**Work task**
Write out again, exactly, the lines below starting at the one with "def execLoop (c" and ending at the one with "match (s.core k).task with".

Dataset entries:
-- ==== Sys2Proof/Machine/Flow.lean ====
section
/-! DEFINITION. Flow instructions (R162 - R165): jumps, calls, function blocks, TRAP, NOP and FENCE. -/

namespace Sys2Proof.Machine

/-- Target of a jump format: words from the instruction itself (R113). -/
def State.jumpTo (s : State) (k : Nat) (f : JF) : Word := (s.core k).pc + f.off.signExtend 36

/-- Go to a target if it lies in the code region, else fault 0x08 with the target in ADDR (R115, R145). -/
def goTo (s : State) (k : Nat) (t : Word) : Res := if inCode k t.toNat then .jump t s else .flt 0x08 t s

/-- J (R162). -/
def execJ (c : CoreId) (f : JF) (s : State) : Host.Outcome State Fault Refusal :=
  runInstr c (encJ 0x58 f) (f.cond != 0) (fun k s => goTo s k (s.jumpTo k f)) s

/-- JC (R110, R162): code 0xF raises 0x06. -/
def execJc (c : CoreId) (f : JF) (s : State) : Host.Outcome State Fault Refusal :=
  runInstr c (encJ 0x59 f) (f.cond = 0xF) (fun k s =>
    if condHolds (s.core k).fl f.cond.toNat = some true then goTo s k (s.jumpTo k f) else .next s) s

/-- CALL (R126): pushes the address of the next instruction and jumps. -/
def execCall (c : CoreId) (f : JF) (s : State) : Host.Outcome State Fault Refusal :=
  runInstr c (encJ 0x5A f) (f.cond != 0) (fun k s =>
    let sp := (s.core k).sp - 1
    let t := s.jumpTo k f
    if !s.spOk k sp.toNat then .flt 0x04 0 s
    else if !inCode k t.toNat then .flt 0x08 t s
    else emit s k sp [(s.core k).pc + 1] (fun s => .jump t (s.setCore k { s.core k with sp := sp }))) s

/-- RET (R126): pops a word into PC. -/
def execRet (c : CoreId) (f : RF) (s : State) : Host.Outcome State Fault Refusal :=
  runInstr c (encR 0x5B f) (f.d != 0 || f.a != 0 || f.b != 0 || f.fn != 0) (fun k s =>
    let sp := (s.core k).sp
    if !s.spOk k (sp + 1).toNat then .flt 0x04 0 s
    else consume s k true sp 1 (fun ws s =>
      let t := ws.getD 0 0
      if inCode k t.toNat then .jump t (s.setCore k { s.core k with sp := sp + 1 }) else .flt 0x08 t s)) s

/-- CALLFB (R130, R163): type descriptor at PC + off20, instance at Ga. -/
def execCallfb (c : CoreId) (f : IF) (s : State) : Host.Outcome State Fault Refusal :=
  runInstr c (encI 0x5C f) (f.d != 0) (fun k s =>
    let inst := s.g k f.a.toNat
    let desc := (s.core k).pc + f.imm.signExtend 36
    let sp := (s.core k).sp - 2
    if desc.toNat % 8 != 0 || !inCode k desc.toNat then .flt 0x06 0 s
    else if !s.spOk k sp.toNat then .flt 0x04 0 s
    else if s.access k false false inst.toNat = .fault then .flt 0x08 inst s
    else
      -- of the descriptor only ENTRY and word 0 are used; a clean word is judged before poison is (R130, R143)
      let (te, pe, s) := s.readIn k (desc.toNat + 2) 1
      let (td, pd, s) := s.readIn k desc.toNat 1
      let entry := te.getD 0 0
      if !pe && !inCode k entry.toNat then .flt 0x08 entry s
      else
        let (w, pi, s) := match s.access k false false inst.toNat with
          | .ok => let (ws, p, s) := s.readIn k inst.toNat 1
                   (ws.getD 0 0, p, s)
          | _ => (0, false, s.refuse k 4)
        if !pd && !pi && (fld w 35 12 != fld (td.getD 0 0) 35 12 || fld w 11 2 != 0) then .flt 0x03 inst s
        else if pe then .flt 0x02 (desc + 2) s
        else if pd then .flt 0x02 desc s
        else if pi then .flt 0x02 inst s
        else emit s k sp [(s.core k).ib, (s.core k).pc + 1] (fun s =>
          .jump entry (s.setCore k { s.core k with sp := sp, ib := inst }))) s

/-- RETFB (R130): pops IB and then PC. -/
def execRetfb (c : CoreId) (f : RF) (s : State) : Host.Outcome State Fault Refusal :=
  runInstr c (encR 0x5D f) (f.d != 0 || f.a != 0 || f.b != 0 || f.fn != 0) (fun k s =>
    let sp := (s.core k).sp
    if !s.spOk k (sp + 2).toNat then .flt 0x04 0 s
    else if s.accessN k false true sp 2 != .ok then consume s k true sp 2 (fun _ s => .flt 0x08 0 s)
    else
      -- a clean PC word is judged before a poisoned IB word (R143)
      let (ib, p0, s) := s.readIn k sp.toNat 1
      let (pc, p1, s) := s.readIn k (sp + 1).toNat 1
      let t := pc.getD 0 0
      if !p1 && !inCode k t.toNat then .flt 0x08 t s
      else if p0 || p1 then .flt 0x02 sp s
      else .jump t (s.setCore k { s.core k with sp := sp + 2, ib := ib.getD 0 0 })) s

/-- LOOP (R162): Gd := Gd - 1; jumps while Gd is not 0. -/
def execLoop (c : CoreId) (f : IF) (s : State) : Host.Outcome State Fault Refusal :=
  runInstr c (encI 0x5E f) (f.a != 0) (fun k s =>
    let v := s.g k f.d.toNat - 1
    let t := (s.core k).pc + f.imm.signExtend 36
    if v = 0 then .next (s.setG k f.d.toNat v)
    else if inCode k t.toNat then .jump t (s.setG k f.d.toNat v)
    else .flt 0x08 t s) s

/-- TRAP (R164): suspends in COMMISSION and TEST a task with TRAPEN that is under no orderly stop; else a NOP. -/
def execTrap (c : CoreId) (f : RF) (s : State) : Host.Outcome State Fault Refusal :=
  runInstr c (encR 0x5F f) (f.d != 0 || f.a != 0 || f.b != 0) (fun k s =>
    match (s.core k).task with
    | none => .next s
    | some n =>
      let t := s.task n
      if (s.mode = 3 || s.mode = 11) && t.trapen && !t.stopping then
        let pc := (s.core k).pc
        let tid := tidOf k (some n)
        let s := s.fence k
        let s := s.runSuspend k n (pc + 1) 0x0A (fun t => { t with st := .trapped, pausedAt := some s.elapsed })
        .left (s.eventEntry (wd (at_ 1 28 + f.fn.toNat)) tid pc)
      else .next s) s

/-- NOP (R162). -/
def execNop (c : CoreId) (f : RF) (s : State) : Host.Outcome State Fault Refusal :=
  runInstr c (encR 0x60 f) (f.d != 0 || f.a != 0 || f.b != 0 || f.fn != 0) (fun _ s => .next s) s

/-- FENCE (R165): every spine transaction of the core has returned its tag. -/
def execFence (c : CoreId) (f : RF) (s : State) : Host.Outcome State Fault Refusal :=
  runInstr c (encR 0x61 f) (f.d != 0 || f.a != 0 || f.b != 0 || f.fn != 0) (fun k s => .next (s.fence k)) s

end Sys2Proof.Machine
end

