/-- The moment at which a byte that arrived leaves: within 48 ns, constant in each direction within 1 ns, which is a free value (R343, R395)
(see assumption 37, DEDUCED). -/
def State.departs (s : State) (n : Node) (portB : Bool) (arrival : Nat) : Nat × State :=
  let (w, s) := s.drawWord
  (arrival + (if portB then n.delayB else n.delayA) + w.toNat % (2 ^ 16 + 1), s)

/-- A node counts blocks or frames whose check failed in MCRC (R343). -/
def State.nodeCounts (s : State) (r k : Nat) : State :=
  match (s.ring r).node with
  | some n => if k = 0 then s else s.setNode r { n with mcrc := (n.mcrc + k) % 256 }
  | none => s

/-! ### Messages for the node (R347, R355, R395) -/

/-- Does the module as a node take an entry for this destination: its own address, or a station that lies beyond it (R332, R347, R353)
(see assumption 37, DEDUCED). -/
def State.nodeTakes (s : State) (r : Nat) (n : Node) (dst : Nat) : Bool :=
  dst = n.addr || (dst / 256 != n.addr / 256 && (match s.routeOf dst with
    | some q => q != r
    | none => false))

/-- A message that a node takes: its layout, its rearm message, or one for the host, since the manual gives these messages no form: which,
and a layout's contents, are free values; a message for a station beyond goes on (R347, R353, R355, R395)
(see assumption 37, DEDUCED). -/
def State.nodeMessage (s : State) (r : Nat) (m : MbxMsg) : State :=
  match (s.ring r).node with
  | none => s
  | some n =>
    let s := (s.produce (strMbx r) 1).deliver (strMbx r) 1
    if m.dst != n.addr then
      match s.routeOf m.dst with
      | some q => s.mbxSend q m.dst m.src m.data
      | none => s
    else
      let (w, s) := s.drawWord
      if w.toNat % 3 = 0 then s.mbxDeliver m
      else if w.toNat % 3 = 1 then s.setNode r { n with safe := false, applied := s.now }
      else
        let (a, s) := s.drawWord
        let (b, s) := s.drawWord
        let (c, s) := s.drawWord
        let l : NodeLayout := {
          id := fld a 15 0, offset := 4 * fld b 12 0, len := 4 * fld b 25 13, slotlen := 4 * fld c 7 0, hold := fld c 29 8 }
        s.setNode r { n with layout := some l, applied := s.now }

/-- The node hears an entry whose blocks are good: one that it has taken already is discarded (R347). -/
def State.nodeHears (s : State) (r : Nat) (m : MbxMsg) : State :=
  match (s.ring r).node with
  | none => s
  | some n =>
    if Tab.get 0 n.heard m.src = m.seq + 1 then s
    else (s.setNode r { n with heard := Tab.put 0 n.heard m.src (m.seq + 1) }).nodeMessage r m

/-- The node appends the oldest waiting message to the mailbox area, if it fits: the new fill word and the entry (R347). -/
def State.nodeAppends (s : State) (r : Nat) (a mbx : Nat) (area : List Byte) (puts : Tab (Option Byte)) : Tab (Option Byte) × State :=
  let x := s.ring r
  let fill := leAt area 0 2
  match x.msgs with
  | [] => (puts, s)
  | m :: rest =>
    if mbx < 4 + fill + m.bytes.length then (puts, s)
    else
      (putBytes (putBytes puts a (le 4 (fill + m.bytes.length))) (a + 4 + fill) m.bytes,
        (s.setRing r { x with msgs := rest }).deliver (strMbx r) 1)

/-! ### A band passes the node (R343) -/

/-- Is this the layout that the node obeys; a node that has been given none yet ignores no band for it (R343, R355)
(see assumption 37, DEDUCED). -/
def Node.obeys (n : Node) (layout : Nat) : Bool :=
  match n.layout with
  | some l => l.id = layout
  | none => true

/-- The slot of the node in a pass-through band, if it lies in the cyclic area: offset and length. -/
def Node.slot (n : Node) (cycbytes : Nat) : Option (Nat × Nat) :=
  n.layout.bind fun l => if 4 ≤ l.len ∧ l.offset + l.len ≤ cycbytes then some (l.offset, l.len) else none

/-- Has a cycle gone by, since the last band that the node processed, whose band it has not processed (R343). -/
def Node.gap (n : Node) (cycle : Nat) : Bool :=
  match n.band with
  | some (c, _, _, _) => (c + 1) % 2 ^ 48 != cycle
  | none => false

/-- The node's sampling and apply instants of a cycle, and its processing port (R335, R344): it knows the next cycle's sampling instant from
CYCLEN; the inputs of a cycle whose instant it has passed unknowing are taken now. A band after a gap finds that the outputs of the cycles
between were not applied (see assumption 37, DEDUCED). -/
def Node.seenAt (n : Node) (body : List Byte) (portB : Bool) (now : Nat) : Node :=
  let at_ := ofWire body 16 + leAt body 28 4 * tNs
  let period := leAt body 36 4 * (5 * tNs / 2)
  let gap := n.gap (leAt body 4 6)
  { n with
    sample := if n.band.isNone || gap then n.inputs 1024 else n.sample
    sampDue := [at_, at_ + period].filter (fun t => decide (now < t))
    outbad := n.outbad || gap, applyAt := ofWire body 16 + leAt body 32 4 * tNs, portB := portB }

/-- The outputs of a band go to the node, to be applied at APPLYOFF if every block of its output area is good; else it keeps its outputs and
shows OUTBAD in its next mark word (R335, R343). -/
def Node.takeOutputs (n : Node) (body : List Byte) : Node :=
  match n.slot (leAt body 42 2) with
  | none => n
  | some (o, len) =>
    if bandHas body (o + 4) (len - 4) then
      { n with
        outbad := false
        next := some (((bandPayload body).drop (o + 4)).take (len - 4), n.applyAt) }
    else { n with outbad := true }

/-- The mailbox area of a band at the node (R347): the entries it takes read CONSUMED, and it may append one. -/
def State.nodeMailbox (s : State) (r : Nat) (body : List Byte) (puts : Tab (Option Byte)) : Tab (Option Byte) × State :=
  let a := leAt body 42 2 + 16
  let mbx := leAt body 44 2
  let area := ((bandPayload body).drop a).take mbx
  match (s.ring r).node with
  | none => (puts, s)
  | some n =>
    if area.length < mbx ∨ mbx < 4 then (puts, s)
    else
      let mine := (mbxEntries area).filter (fun e => e.2.kind = 1 && s.nodeTakes r n e.2.dst)
      let puts := mine.foldl (fun t e => putBytes t (a + e.1 + 7) [2]) puts
      let (puts, s) := s.nodeAppends r a mbx area puts
      (puts, mine.foldl (fun s e => if bandHas body (a + e.1) e.2.bytes.length then s.nodeHears r e.2 else s) s)

/-- The node processes a pass-through band (R340, R342, R343, R347): the frame that it sends on, with its inputs as sampled. -/
def State.nodeBand (s : State) (r : Nat) (portB : Bool) (arrival : Nat) (body : List Byte) : List Byte × State :=
  match (s.ring r).node with
  | none => (body, s)
  | some n =>
    let cycle := leAt body 4 6
    let cyc := leAt body 42 2
    let last := n.band
    let (depart, s) := s.departs n portB arrival
    let n := n.seenAt body portB s.now
    let seen := (n.mcrc + bandBad body (match n.slot cyc with
      | some (o, _) => o / 256
      | none => 0)) % 256
    let mark := s.nodeMark r n cycle seen (leAt body 2 2)
    let puts : Tab (Option Byte) := match n.slot cyc with
      | some (o, len) => putBytes [] o (mark ++ (List.range (len - 4)).map (fun i => n.sample.getD i 0))
      | none => []
    let puts := match last with
      | some (c, at_, dp, side) =>
        if leAt body 40 2 = n.addr ∧ (c + 1) % 2 ^ 48 = cycle then putBytes puts cyc (stampArea n.addr at_ dp (b2n side)) else puts
      | none => puts
    let n := n.takeOutputs body
    let n := { n with mcrc := (n.mcrc + bandBad body (leAt body 14 2)) % 256, band := some (cycle, arrival, depart, portB), slots := 0 }
    let (puts, s) := (s.setNode r n).nodeMailbox r body puts
    (rewriteBand body puts, s)

/-- The node named by STAMPNODE writes the stamps of the probe before into a delay probe; on a slotted ring, where it has seen device slots,
the probe stays as it is (R368). A block whose check fails counts (R343). -/
def State.nodeProbe (s : State) (r : Nat) (portB : Bool) (arrival : Nat) (body : List Byte) : List Byte × State :=
  match (s.ring r).node with
  | none => (body, s)
  | some n =>
    let cycle := leAt body 4 6
    let (depart, s) := s.departs n portB arrival
    let s := s.setNode r { n with probe := some (cycle, arrival, depart), mcrc := (n.mcrc + bandBad body 1) % 256 }
    match n.probe with
    | some (c, at_, dp) =>
      if leAt body 40 2 = n.addr ∧ (c + 1) % 2 ^ 48 = cycle ∧ n.slots = 0 then
        (rewriteBand body (putBytes [] 0 (stampArea n.addr at_ dp 1)), s)
      else (body, s)
    | none => (body, s)

/-! ### Slotted mode (R348 - R350) -/

/-- A STAMP entry (R350, R368). -/
def stampEntry (n : Node) (arrive depart side : Nat) : MbxMsg :=
  { dst := n.addr / 256 * 256, src := n.addr, seq := 0, data := stampArea n.addr arrive depart side, kind := 4 }
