-- ==== Sys2Proof/Machine/Move.lean ====
section
/-! DEFINITION. Move and memory instructions (R152 - R156). -/

namespace Sys2Proof.Machine

/-- LD (R152): Gd := word at ea. -/
def execLd (c : CoreId) (f : MF) (s : State) : Host.Outcome State Fault Refusal :=
  runInstr c (encM 0x01 f) false (fun k s =>
    consume s k true (s.ea k f) 1 (fun ws s => .next (s.setG k f.d.toNat (ws.getD 0 0)))) s

/-- ST (R152): word at ea := Gd, posted. -/
def execSt (c : CoreId) (f : MF) (s : State) : Host.Outcome State Fault Refusal :=
  runInstr c (encM 0x02 f) false (fun k s => emit s k (s.ea k f) [s.g k f.d.toNat] .next) s

/-- LDD (R120): the double word at ea. -/
def execLdd (c : CoreId) (f : MF) (s : State) : Host.Outcome State Fault Refusal :=
  runInstr c (encM 0x03 f) (f.d.toNat % 2 = 1) (fun k s =>
    consume s k true (s.ea k f) 2 (fun ws s => .next (s.setGG k f.d.toNat (dword (ws.getD 0 0) (ws.getD 1 0))))) s

/-- STD (R120): double word at ea := Gd:Gd+1. -/
def execStd (c : CoreId) (f : MF) (s : State) : Host.Outcome State Fault Refusal :=
  runInstr c (encM 0x04 f) (f.d.toNat % 2 = 1) (fun k s =>
    emit s k (s.ea k f) [s.g k f.d.toNat, s.g k (f.d.toNat + 1)] .next) s

/-- LDI (R152): Gd := imm20, sign-extended. -/
def execLdi (c : CoreId) (f : IF) (s : State) : Host.Outcome State Fault Refusal :=
  runInstr c (encI 0x05 f) (f.a != 0) (fun k s => .next (s.setG k f.d.toNat (f.imm.signExtend 36))) s

/-- LDH (R152): Gd[35:20] := imm16. -/
def execLdh (c : CoreId) (f : RF) (s : State) : Host.Outcome State Fault Refusal :=
  runInstr c (encR 0x06 f) (f.a != 0 || f.b != 0) (fun k s =>
    .next (s.setG k f.d.toNat (setFld (s.g k f.d.toNat) 35 20 f.fn.toNat))) s

/-- MOV form 0 (R154): Gd := Ga. The forms 5 to 15, which the instruction does not define, raise 0x06 (R149). -/
def execMov (c : CoreId) (f : RF) (s : State) : Host.Outcome State Fault Refusal :=
  runInstr c (encR 0x07 f) (f.fn.toNat % 4096 != 0 || 5 ≤ f.fn.toNat / 4096) (fun k s => .next (s.setG k f.d.toNat (s.g k f.a.toNat))) s

/-- The value of special register n of core k (R105). -/
def State.special (s : State) (k n : Nat) : Word :=
  let c := s.core k
  match n with
  | 0 => c.pc
  | 1 => c.ib
  | 2 => c.sb
  | 3 => c.sp
  | 4 => c.fl
  | 5 => tidOf k c.task
  | 6 => c.errc
  | 7 => dhi c.acc
  | 8 => dlo c.acc
  | _ => 0

/-- Write special register n (R105, R154): FL and ERRC keep their reserved bits at zero, SP is not checked. -/
def State.setSpecial (s : State) (k n : Nat) (v : Word) : State :=
  let c := s.core k
  s.setCore k (match n with
    | 1 => { c with ib := v }
    | 2 => { c with sb := v }
    | 3 => { c with sp := v }
    | 4 => { c with fl := v &&& 0xBF }
    | 6 => { c with errc := v &&& 0xFFFF }
    | 7 => { c with acc := dword (dlo c.acc) v }
    | 8 => { c with acc := dword v (dhi c.acc) }
    | _ => c)

/-- MOV form 1 (R154): Gd := the special register whose number is in the a field; 9 to 15 raise 0x06. -/
def execMovFromSpecial (c : CoreId) (f : RF) (s : State) : Host.Outcome State Fault Refusal :=
  runInstr c (encR 0x07 f) (f.fn.toNat % 4096 != 0 || 9 ≤ f.a.toNat) (fun k s =>
    .next (s.setG k f.d.toNat (s.special k f.a.toNat))) s

/-- MOV form 2 (R154): the special register in the d field := Ga; 0, 5 and 9 to 15 raise 0x06. -/
def execMovToSpecial (c : CoreId) (f : RF) (s : State) : Host.Outcome State Fault Refusal :=
  runInstr c (encR 0x07 f) (f.fn.toNat % 4096 != 0 || 9 ≤ f.d.toNat || f.d = 0 || f.d = 5) (fun k s =>
    .next (s.setSpecial k f.d.toNat (s.g k f.a.toNat))) s

/-- MOV form 3 (R154): Gd := ACC shifted right, rounded and saturated to S36. -/
def execMovFromAcc (c : CoreId) (f : RF) (s : State) : Host.Outcome State Fault Refusal :=
  runInstr c (encR 0x07 f) (f.fn.toNat % 4096 / 64 != 0) (fun k s =>
    let x := rshRound (s.core k).acc.toInt (f.fn.toNat % 64)
    .next ((s.setG k f.d.toNat (wdI (satS36 x))).flags k { sat := x != satS36 x })) s

/-- MOV form 4 (R154): ACC := Ga sign-extended and shifted left by 0 to 35. -/
def execMovToAcc (c : CoreId) (f : RF) (s : State) : Host.Outcome State Fault Refusal :=
  runInstr c (encR 0x07 f) (f.fn.toNat % 4096 / 64 != 0 || 35 < f.fn.toNat % 64) (fun k s =>
    .next (s.setCore k { s.core k with acc := dwI (s36 (s.g k f.a.toNat) * 2 ^ (f.fn.toNat % 64)) })) s

/-- LEA (R152): Gd := ea. -/
def execLea (c : CoreId) (f : MF) (s : State) : Host.Outcome State Fault Refusal :=
  runInstr c (encM 0x08 f) false (fun k s => .next (s.setG k f.d.toNat (s.ea k f))) s

/-- PUSH (R126): SP decrements, then the word at SP := Gd; R124 checks the new SP first. -/
def execPush (c : CoreId) (f : RF) (s : State) : Host.Outcome State Fault Refusal :=
  runInstr c (encR 0x09 f) (f.a != 0 || f.b != 0 || f.fn != 0) (fun k s =>
    let sp := (s.core k).sp - 1
    if !s.spOk k sp.toNat then .flt 0x04 0 s
    else emit s k sp [s.g k f.d.toNat] (fun s => .next (s.setCore k { s.core k with sp := sp }))) s

/-- POP (R126): Gd := word at SP, then SP increments. -/
def execPop (c : CoreId) (f : RF) (s : State) : Host.Outcome State Fault Refusal :=
  runInstr c (encR 0x0A f) (f.a != 0 || f.b != 0 || f.fn != 0) (fun k s =>
    let sp := (s.core k).sp
    if !s.spOk k (sp + 1).toNat then .flt 0x04 0 s
    else consume s k true sp 1 (fun ws s =>
      let s := s.setG k f.d.toNat (ws.getD 0 0)
      .next (s.setCore k { s.core k with sp := sp + 1 }))) s

/-- CAS at its target: the word read, whether it was poisoned, and the state (R155, R156). -/
def State.casAt (s : State) (k a : Nat) (expect new : Word) : Word × Bool × State :=
  if a < 0x10000 then
    let (w, p, s) := s.locRead k a
    (w, p, if !p && w = expect then s.locWrite k a new else s)
  else
    match targetOf a with
    | none => (0, false, s)
    | some t =>
      let r := SpineReq.mk 0 (corePort k) 2 k t (a / 8) (.cas (a % 8) expect new) (2 ^ (a % 8)) [expect, new] false 0
      if directPath k t then
        let (s, ws, p) := s.perform r true
        (ws.getD (a % 8) 0, p, s)
      else
        let (ws, p, s) := (s.slot k).transact r
        (ws.getD (a % 8) 0, p, s)

/-- CAS (R155, R156): A = Ga + imm16; a match writes Gb and sets Z; Gd receives the word read. -/
def execCas (c : CoreId) (f : RF) (s : State) : Host.Outcome State Fault Refusal :=
  runInstr c (encR 0x0B f) false (fun k s =>
    let a := s.g k f.a.toNat + f.fn.signExtend 36
    match s.access k true false a.toNat with
    | .fault => .flt 0x08 a s
    | .refused => .next ((s.refuse k 4).setG k f.d.toNat 0)
    | .ok =>
      let e := s.g k f.d.toNat
      let (w, p, s) := s.casAt k a.toNat e (s.g k f.b.toNat)
      if p then .flt 0x02 a s
      else .next ((s.setG k f.d.toNat w).flags k { z := some (w = e) })) s

/-- STL (R153): the line at ea := G[d] to G[d+7]; d must be 0 or 8, ea a multiple of 8. -/
def execStl (c : CoreId) (f : MF) (s : State) : Host.Outcome State Fault Refusal :=
  runInstr c (encM 0x0C f) (f.d != 0 && f.d != 8) (fun k s =>
    let a := s.ea k f
    if a.toNat % 8 != 0 then .flt 0x08 a s
    else emit s k a ((List.range 8).map (fun i => s.g k (f.d.toNat + i))) .next) s

end Sys2Proof.Machine
end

**Output for this exercise**
def execLoop (c : CoreId) (f : IF) (s : State) : Host.Outcome State Fault Refusal :=
  runInstr c (encI 0x5E f) (f.a != 0) (fun k s =>
    let v := s.g k f.d.toNat - 1
    let t := (s.core k).pc + f.imm.signExtend 36
    if v = 0 then .next (s.setG k f.d.toNat v)
    else if inCode k t.toNat then .jump t (s.setG k f.d.toNat v)
    else .flt 0x08 t s) s

/-- TRAP (R164): suspends in COMMISSION and TEST a task with TRAPEN that is under no orderly stop; else a NOP. -/
def execTrap (c : CoreId) (f : RF) (s : State) : Host.Outcome State Fault Refusal :=
  runInstr c (encR 0x5F f) (f.d != 0 || f.a != 0 || f.b != 0) (fun k s =>
    match (s.core k).task with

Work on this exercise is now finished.